With confirmation from both a medical doctor and suspiciously confident customer service representatives that I could take a gas-station boner pill and expect to “achieve the results,” I followed up with the FDA to see if I should. Perhaps unsurprisingly, the answer wasn’t exactly encouraging. Remember that thing Safer noted about male-enhancement pills having a problem with contamination?
“Products marketed as dietary supplements to treat erectile dysfunction or for male sexual enhancement could be potentially hazardous to consumers,” the FDA wrote in a statement. “These products can contain undisclosed prescription drug ingredients found in FDA-approved drugs used to treat erectile dysfunction. In some cases, the products have contained active ingredients at 10 to 30 times the normal prescription dose.” (Emphasis mine.)

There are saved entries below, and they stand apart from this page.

-- ==== Sys2Proof/Laws/Ops.lean ====
section
/-! SUPPORT. What each shared operation and each meaning can do, said once: later proofs cite these lemmas instead of
unfolding the definitions. -/

namespace Sys2Proof.Machine

/-! ### Completion -/

theorem fail_eq (code : ErrCode) (s : State) : fail code s = .next (s.complete code) := rfl

theorem done_eq (s : State) : done s = .next (s.complete .noError) := rfl

theorem completeIllegal_eq (s : State) : completeIllegal s = .next (s.complete .illegalCommand) := rfl

theorem ErrCode.bits_eq_zero {c : ErrCode} : c.bits = 0 ↔ c = .noError := by cases c <;> decide

/-! ### The meanings: the two or three ways each command completes -/

theorem execNop_eq (s : State) : execNop s = .next (s.complete .noError) := rfl

theorem execChecksum_bad {s : State} (h : badEntropyLength (entropyLength s) = true) :
    execChecksum s = .next (s.complete .invalidArgument) := by simp [execChecksum, h, fail_eq]

theorem execChecksum_good {s : State} (h : badEntropyLength (entropyLength s) = false) :
    execChecksum s = .next ((s.withChecksum (checksum (entropy s))).complete .noError) := by
  simp [execChecksum, h, done_eq]

theorem execEncode_bad {s : State} (h : badEntropyLength (entropyLength s) = true) :
    execEncode s = .next (s.complete .invalidArgument) := by simp [execEncode, h, fail_eq]

/-- ENCODE of an accepted length never takes the index check (R132). -/
theorem execEncode_good {s : State} (h : badEntropyLength (entropyLength s) = false) :
    execEncode s = .next (s.withEncoded.complete .noError) := by
  simp [execEncode, h, group_any_false, done_eq]

theorem execValidate_eq (s : State) : execValidate s = .next (s.withVerdicts.complete .noError) := rfl

theorem execDecode_long {s : State} (h : 24 < s.wordCount.toNat) :
    execDecode s = .next (s.complete .invalidArgument) := by
  simp [execDecode, mnemonicLength, h, fail_eq]

theorem execDecode_odd {s : State} (h : s.wordCount.toNat ≤ 24) (ho : decodedLength s % 8 ≠ 0) :
    execDecode s = .next (s.withDecoded.complete .invalidArgument) := by
  simp [execDecode, mnemonicLength, Nat.not_lt.mpr h, ho, fail_eq]

theorem execDecode_mismatch {s : State} (h : s.wordCount.toNat ≤ 24) (he : decodedLength s % 8 = 0)
    (hm : suppliedChecksum s ≠ (checksum (decodedEntropy s)).2) :
    execDecode s = .next (s.withRechecked.complete .checksumMismatch) := by
  simp [execDecode, mnemonicLength, Nat.not_lt.mpr h, he, checksumMatches, hm, fail_eq]

theorem execDecode_good {s : State} (h : s.wordCount.toNat ≤ 24) (he : decodedLength s % 8 = 0)
    (hm : suppliedChecksum s = (checksum (decodedEntropy s)).2) :
    execDecode s = .next (s.withRecovered.complete .noError) := by
  simp [execDecode, mnemonicLength, Nat.not_lt.mpr h, he, checksumMatches, hm, done_eq]

theorem execSlice_bad {s : State} {pos width : Nat} (h : s.cb.length < pos + width) :
    execSlice pos width s = .next (s.complete .invalidArgument) := by simp [execSlice, h, fail_eq]

theorem execSlice_good {s : State} {pos width : Nat} (h : pos + width ≤ s.cb.length) :
    execSlice pos width s = .next ((s.withField pos width).complete .noError) := by
  simp [execSlice, Nat.not_lt.mpr h, done_eq]

theorem execDiceStart_bad {s : State} {n : Nat} (h : n = 0 ∨ n % 2 ≠ 0 ∨ 256 < n) :
    execDiceStart n s = .next (s.disarmed.complete .invalidArgument) := by
  have : (notPositiveEven n || decide (n > Config.diceMaxBits)) = true := by
    simp [notPositiveEven, Config.diceMaxBits]; omega
  simp only [execDiceStart, this, if_true, fail_eq]

theorem execDiceStart_good {s : State} {n : Nat} (h0 : n ≠ 0) (h2 : n % 2 = 0) (h256 : n ≤ 256) :
    execDiceStart n s = .next ((s.withSession n).complete .noError) := by
  have : (notPositiveEven n || decide (n > Config.diceMaxBits)) = false := by
    simp [notPositiveEven, Config.diceMaxBits, h0, h2, h256]
  simp only [execDiceStart, this, Bool.false_eq_true, if_false, done_eq]

theorem execDiceRoll_unarmed {s : State} {face : Nat} (h : s.diceState.armed = false) :
    execDiceRoll face s = .next (s.complete .sequenceError) := by simp [execDiceRoll, h, fail_eq]

theorem execDiceRoll_invalid {s : State} {face : Nat} (h : s.diceState.armed = true) (hf : classifyFace face = .invalid) :
    execDiceRoll face s = .next (s.countRoll.markBadRoll.complete .invalidArgument) := by
  simp [execDiceRoll, h, hf, fail_eq]

theorem execDiceRoll_discarded {s : State} {face : Nat} (h : s.diceState.armed = true)
    (hf : classifyFace face = .discarded) :
    execDiceRoll face s = .next (s.countRoll.complete .noError) := by
  simp [execDiceRoll, h, hf, done_eq]

theorem execDiceRoll_accepted {s : State} {face d : Nat} (h : s.diceState.armed = true)
    (hf : classifyFace face = .accepted d) :
    execDiceRoll face s = .next ((s.countRoll.acceptDigit d).complete .noError) := by
  simp [execDiceRoll, h, hf, done_eq]

theorem execDiceFinish_unarmed {s : State} (h : s.diceState.armed = false) :
    execDiceFinish s = .next (s.complete .sequenceError) := by simp [execDiceFinish, h, fail_eq]

theorem execDiceFinish_badRoll {s : State} (h : s.diceState.armed = true) (hb : s.diceState.badRoll = true) :
    execDiceFinish s = .next (s.complete .invalidArgument) := by simp [execDiceFinish, h, hb, fail_eq]

theorem execDiceFinish_few {s : State} (h : s.diceState.armed = true) (hb : s.diceState.badRoll = false)
    (hn : s.diceCount.accepted.toNat < minimumRolls s.diceState.target.toNat) :
    execDiceFinish s = .next (s.complete .insufficientEntropy) := by simp [execDiceFinish, h, hb, hn, fail_eq]

theorem execDiceFinish_good {s : State} (h : s.diceState.armed = true) (hb : s.diceState.badRoll = false)
    (hn : minimumRolls s.diceState.target.toNat ≤ s.diceCount.accepted.toNat) :
    execDiceFinish s = .next (s.withOutput.complete .noError) := by
  simp [execDiceFinish, h, hb, Nat.not_lt.mpr hn, done_eq]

Ingesting a pill with 30 times the standard ED medication dosage sounds more like an origin story for a boner-based superhero than a cure for erectile dysfunction; or as the FDA put it in their statement, taking a gas-station dick pill “can cause serious side effects and interact in dangerous ways with drugs that a consumer is already taking.” There’s even a dedicated tracker for tainted sexual enhancement products on the FDA’s website, a list longer than the mega-erection one of these pills could cause shortly before causing your blood pressure to plummet to life-threatening levels.
But though the FDA is doing its best to list as many contaminated over-the-counter male-enhancement pills as possible, it rarely has the authority to actually yank the pills off the shelves, even the ones it’s identified as potentially dangerous. It can inform the public about a contaminated product and urge the company and its distributors to institute a voluntary recall, but that’s about it.
So while there are still serious research gaps when it comes to trans health, we can probably close the books on this one: Gas-station dick pills are just as risky for trans men as they are for cis ones.
In this one area, at least, we’ve achieved equality.